- _Data for the task_:

Start of Block

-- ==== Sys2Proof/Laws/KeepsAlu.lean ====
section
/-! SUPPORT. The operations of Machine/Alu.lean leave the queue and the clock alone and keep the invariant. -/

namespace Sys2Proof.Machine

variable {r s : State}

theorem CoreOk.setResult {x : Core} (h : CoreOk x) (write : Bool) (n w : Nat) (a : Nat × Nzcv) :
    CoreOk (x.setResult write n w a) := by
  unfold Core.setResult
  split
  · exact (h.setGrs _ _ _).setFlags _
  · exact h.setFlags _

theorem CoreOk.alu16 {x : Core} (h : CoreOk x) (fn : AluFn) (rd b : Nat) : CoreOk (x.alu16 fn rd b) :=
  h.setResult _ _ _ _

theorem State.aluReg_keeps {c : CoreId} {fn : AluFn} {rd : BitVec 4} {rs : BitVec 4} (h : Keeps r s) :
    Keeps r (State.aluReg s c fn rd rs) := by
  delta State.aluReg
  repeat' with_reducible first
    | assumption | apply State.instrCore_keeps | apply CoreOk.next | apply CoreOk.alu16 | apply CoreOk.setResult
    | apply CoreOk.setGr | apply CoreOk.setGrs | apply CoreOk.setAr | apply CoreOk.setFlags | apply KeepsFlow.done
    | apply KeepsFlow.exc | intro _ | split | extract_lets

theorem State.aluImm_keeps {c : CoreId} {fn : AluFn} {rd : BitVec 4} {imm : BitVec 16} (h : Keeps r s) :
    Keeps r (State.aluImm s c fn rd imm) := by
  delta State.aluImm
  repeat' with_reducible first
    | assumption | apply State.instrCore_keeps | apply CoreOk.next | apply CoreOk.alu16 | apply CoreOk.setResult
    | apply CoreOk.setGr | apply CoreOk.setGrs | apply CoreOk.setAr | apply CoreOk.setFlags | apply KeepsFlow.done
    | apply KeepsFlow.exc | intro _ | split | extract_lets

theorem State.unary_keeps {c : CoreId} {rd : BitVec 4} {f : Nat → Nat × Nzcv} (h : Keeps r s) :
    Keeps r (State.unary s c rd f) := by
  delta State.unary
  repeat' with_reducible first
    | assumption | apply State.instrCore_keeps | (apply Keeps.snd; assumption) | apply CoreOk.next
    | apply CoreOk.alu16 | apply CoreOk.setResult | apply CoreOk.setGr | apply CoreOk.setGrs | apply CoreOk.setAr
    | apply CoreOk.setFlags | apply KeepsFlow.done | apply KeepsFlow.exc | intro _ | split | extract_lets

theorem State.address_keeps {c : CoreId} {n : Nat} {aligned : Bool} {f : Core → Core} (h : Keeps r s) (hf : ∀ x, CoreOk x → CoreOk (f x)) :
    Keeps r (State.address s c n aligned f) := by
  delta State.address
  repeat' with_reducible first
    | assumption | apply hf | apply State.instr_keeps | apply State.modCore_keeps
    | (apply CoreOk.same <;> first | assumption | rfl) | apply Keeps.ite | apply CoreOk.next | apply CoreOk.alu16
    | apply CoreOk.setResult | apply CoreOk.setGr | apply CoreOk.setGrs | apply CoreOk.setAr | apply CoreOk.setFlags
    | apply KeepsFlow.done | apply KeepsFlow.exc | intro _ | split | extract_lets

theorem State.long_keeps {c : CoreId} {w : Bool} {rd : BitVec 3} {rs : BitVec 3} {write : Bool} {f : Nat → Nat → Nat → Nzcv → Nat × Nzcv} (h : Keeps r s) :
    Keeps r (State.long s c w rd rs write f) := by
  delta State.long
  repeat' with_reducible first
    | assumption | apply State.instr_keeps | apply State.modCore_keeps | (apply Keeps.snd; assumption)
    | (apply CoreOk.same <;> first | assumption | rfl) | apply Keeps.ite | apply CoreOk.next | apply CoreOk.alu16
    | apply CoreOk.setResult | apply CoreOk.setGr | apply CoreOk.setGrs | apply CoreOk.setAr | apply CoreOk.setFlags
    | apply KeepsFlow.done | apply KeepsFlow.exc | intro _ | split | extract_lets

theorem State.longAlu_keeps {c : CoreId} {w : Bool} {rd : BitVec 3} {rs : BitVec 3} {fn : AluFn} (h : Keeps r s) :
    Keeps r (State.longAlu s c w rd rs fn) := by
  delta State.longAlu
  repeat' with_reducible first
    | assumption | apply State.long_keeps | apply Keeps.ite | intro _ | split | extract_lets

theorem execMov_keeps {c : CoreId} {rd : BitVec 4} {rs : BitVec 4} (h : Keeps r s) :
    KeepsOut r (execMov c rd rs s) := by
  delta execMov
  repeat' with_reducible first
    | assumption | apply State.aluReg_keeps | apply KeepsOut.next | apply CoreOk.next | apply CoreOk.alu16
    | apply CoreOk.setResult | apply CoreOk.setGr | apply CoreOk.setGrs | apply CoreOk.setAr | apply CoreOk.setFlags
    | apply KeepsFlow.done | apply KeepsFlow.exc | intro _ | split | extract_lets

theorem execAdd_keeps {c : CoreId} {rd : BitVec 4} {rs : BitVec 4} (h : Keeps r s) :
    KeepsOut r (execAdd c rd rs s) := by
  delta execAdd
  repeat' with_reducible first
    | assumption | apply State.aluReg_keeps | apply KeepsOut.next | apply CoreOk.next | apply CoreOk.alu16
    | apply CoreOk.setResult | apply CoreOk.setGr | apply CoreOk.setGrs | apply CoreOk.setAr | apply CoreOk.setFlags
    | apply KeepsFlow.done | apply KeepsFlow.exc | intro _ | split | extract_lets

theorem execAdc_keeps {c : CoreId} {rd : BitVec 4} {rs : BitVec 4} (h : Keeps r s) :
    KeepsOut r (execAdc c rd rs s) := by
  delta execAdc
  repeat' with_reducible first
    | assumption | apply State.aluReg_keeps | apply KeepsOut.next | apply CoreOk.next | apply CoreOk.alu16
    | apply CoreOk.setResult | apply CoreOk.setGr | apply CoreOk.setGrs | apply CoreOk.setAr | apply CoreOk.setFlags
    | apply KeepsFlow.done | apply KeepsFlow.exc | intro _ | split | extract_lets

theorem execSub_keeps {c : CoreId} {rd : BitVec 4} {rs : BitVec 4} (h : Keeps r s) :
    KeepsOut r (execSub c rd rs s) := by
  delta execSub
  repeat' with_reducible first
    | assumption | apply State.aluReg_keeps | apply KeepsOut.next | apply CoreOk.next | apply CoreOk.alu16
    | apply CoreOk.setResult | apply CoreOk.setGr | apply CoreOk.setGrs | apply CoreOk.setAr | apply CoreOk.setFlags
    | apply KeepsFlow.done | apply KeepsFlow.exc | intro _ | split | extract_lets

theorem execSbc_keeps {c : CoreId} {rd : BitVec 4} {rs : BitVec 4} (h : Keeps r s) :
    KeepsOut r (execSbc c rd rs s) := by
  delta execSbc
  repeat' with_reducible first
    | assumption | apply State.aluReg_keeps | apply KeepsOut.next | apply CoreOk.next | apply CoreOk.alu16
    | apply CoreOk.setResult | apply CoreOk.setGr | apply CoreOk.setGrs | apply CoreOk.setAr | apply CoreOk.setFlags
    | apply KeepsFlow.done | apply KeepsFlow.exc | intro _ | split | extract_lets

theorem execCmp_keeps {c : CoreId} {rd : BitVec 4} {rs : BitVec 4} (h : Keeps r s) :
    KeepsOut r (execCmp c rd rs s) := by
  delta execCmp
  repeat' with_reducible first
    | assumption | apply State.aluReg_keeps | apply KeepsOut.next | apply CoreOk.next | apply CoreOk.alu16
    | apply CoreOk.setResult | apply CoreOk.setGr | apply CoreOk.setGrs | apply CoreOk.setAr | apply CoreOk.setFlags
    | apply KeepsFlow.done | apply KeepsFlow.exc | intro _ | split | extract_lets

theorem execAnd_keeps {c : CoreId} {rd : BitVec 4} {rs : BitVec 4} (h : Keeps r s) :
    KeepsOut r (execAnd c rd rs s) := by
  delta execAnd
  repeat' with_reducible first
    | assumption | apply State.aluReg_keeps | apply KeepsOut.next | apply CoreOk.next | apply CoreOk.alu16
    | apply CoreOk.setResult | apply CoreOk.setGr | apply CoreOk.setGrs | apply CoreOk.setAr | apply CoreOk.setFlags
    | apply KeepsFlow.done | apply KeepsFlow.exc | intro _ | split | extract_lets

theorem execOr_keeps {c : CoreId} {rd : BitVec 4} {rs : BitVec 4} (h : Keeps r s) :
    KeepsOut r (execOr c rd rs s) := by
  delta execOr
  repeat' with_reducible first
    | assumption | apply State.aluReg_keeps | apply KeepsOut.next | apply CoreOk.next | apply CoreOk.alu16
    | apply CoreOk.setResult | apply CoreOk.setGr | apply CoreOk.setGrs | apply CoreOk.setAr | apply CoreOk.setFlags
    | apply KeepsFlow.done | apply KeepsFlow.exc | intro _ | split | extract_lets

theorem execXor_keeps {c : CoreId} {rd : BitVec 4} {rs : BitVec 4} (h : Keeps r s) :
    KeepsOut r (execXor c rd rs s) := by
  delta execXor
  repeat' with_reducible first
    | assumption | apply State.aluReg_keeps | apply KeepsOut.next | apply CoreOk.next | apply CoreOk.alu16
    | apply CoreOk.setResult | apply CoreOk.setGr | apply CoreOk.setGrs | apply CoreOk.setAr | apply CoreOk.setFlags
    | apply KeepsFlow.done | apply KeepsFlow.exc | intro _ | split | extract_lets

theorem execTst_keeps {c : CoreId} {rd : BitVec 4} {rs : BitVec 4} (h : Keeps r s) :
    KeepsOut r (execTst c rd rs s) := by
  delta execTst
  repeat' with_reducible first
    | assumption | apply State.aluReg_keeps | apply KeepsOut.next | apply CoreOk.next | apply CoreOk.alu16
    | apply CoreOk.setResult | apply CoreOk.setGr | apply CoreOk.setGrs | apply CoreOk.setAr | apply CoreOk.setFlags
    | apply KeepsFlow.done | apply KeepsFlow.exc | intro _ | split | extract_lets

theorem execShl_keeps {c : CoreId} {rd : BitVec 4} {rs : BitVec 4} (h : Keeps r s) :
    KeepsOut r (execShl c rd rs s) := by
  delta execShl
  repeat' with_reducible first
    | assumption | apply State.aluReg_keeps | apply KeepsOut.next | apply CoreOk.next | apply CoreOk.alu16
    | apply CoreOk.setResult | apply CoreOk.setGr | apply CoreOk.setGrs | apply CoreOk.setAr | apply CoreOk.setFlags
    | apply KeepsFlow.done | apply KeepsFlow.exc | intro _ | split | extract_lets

End of Block

Once you find the line with "delta State.unary" above, print it and every line after it up to and including the line with "hf | apply State.instr_keeps | apply State.modCore_keeps", exactly as written and nothing else.

  delta State.unary
  repeat' with_reducible first
    | assumption | apply State.instrCore_keeps | (apply Keeps.snd; assumption) | apply CoreOk.next
    | apply CoreOk.alu16 | apply CoreOk.setResult | apply CoreOk.setGr | apply CoreOk.setGrs | apply CoreOk.setAr
    | apply CoreOk.setFlags | apply KeepsFlow.done | apply KeepsFlow.exc | intro _ | split | extract_lets

theorem State.address_keeps {c : CoreId} {n : Nat} {aligned : Bool} {f : Core → Core} (h : Keeps r s) (hf : ∀ x, CoreOk x → CoreOk (f x)) :
    Keeps r (State.address s c n aligned f) := by
  delta State.address
  repeat' with_reducible first
    | assumption | apply hf | apply State.instr_keeps | apply State.modCore_keeps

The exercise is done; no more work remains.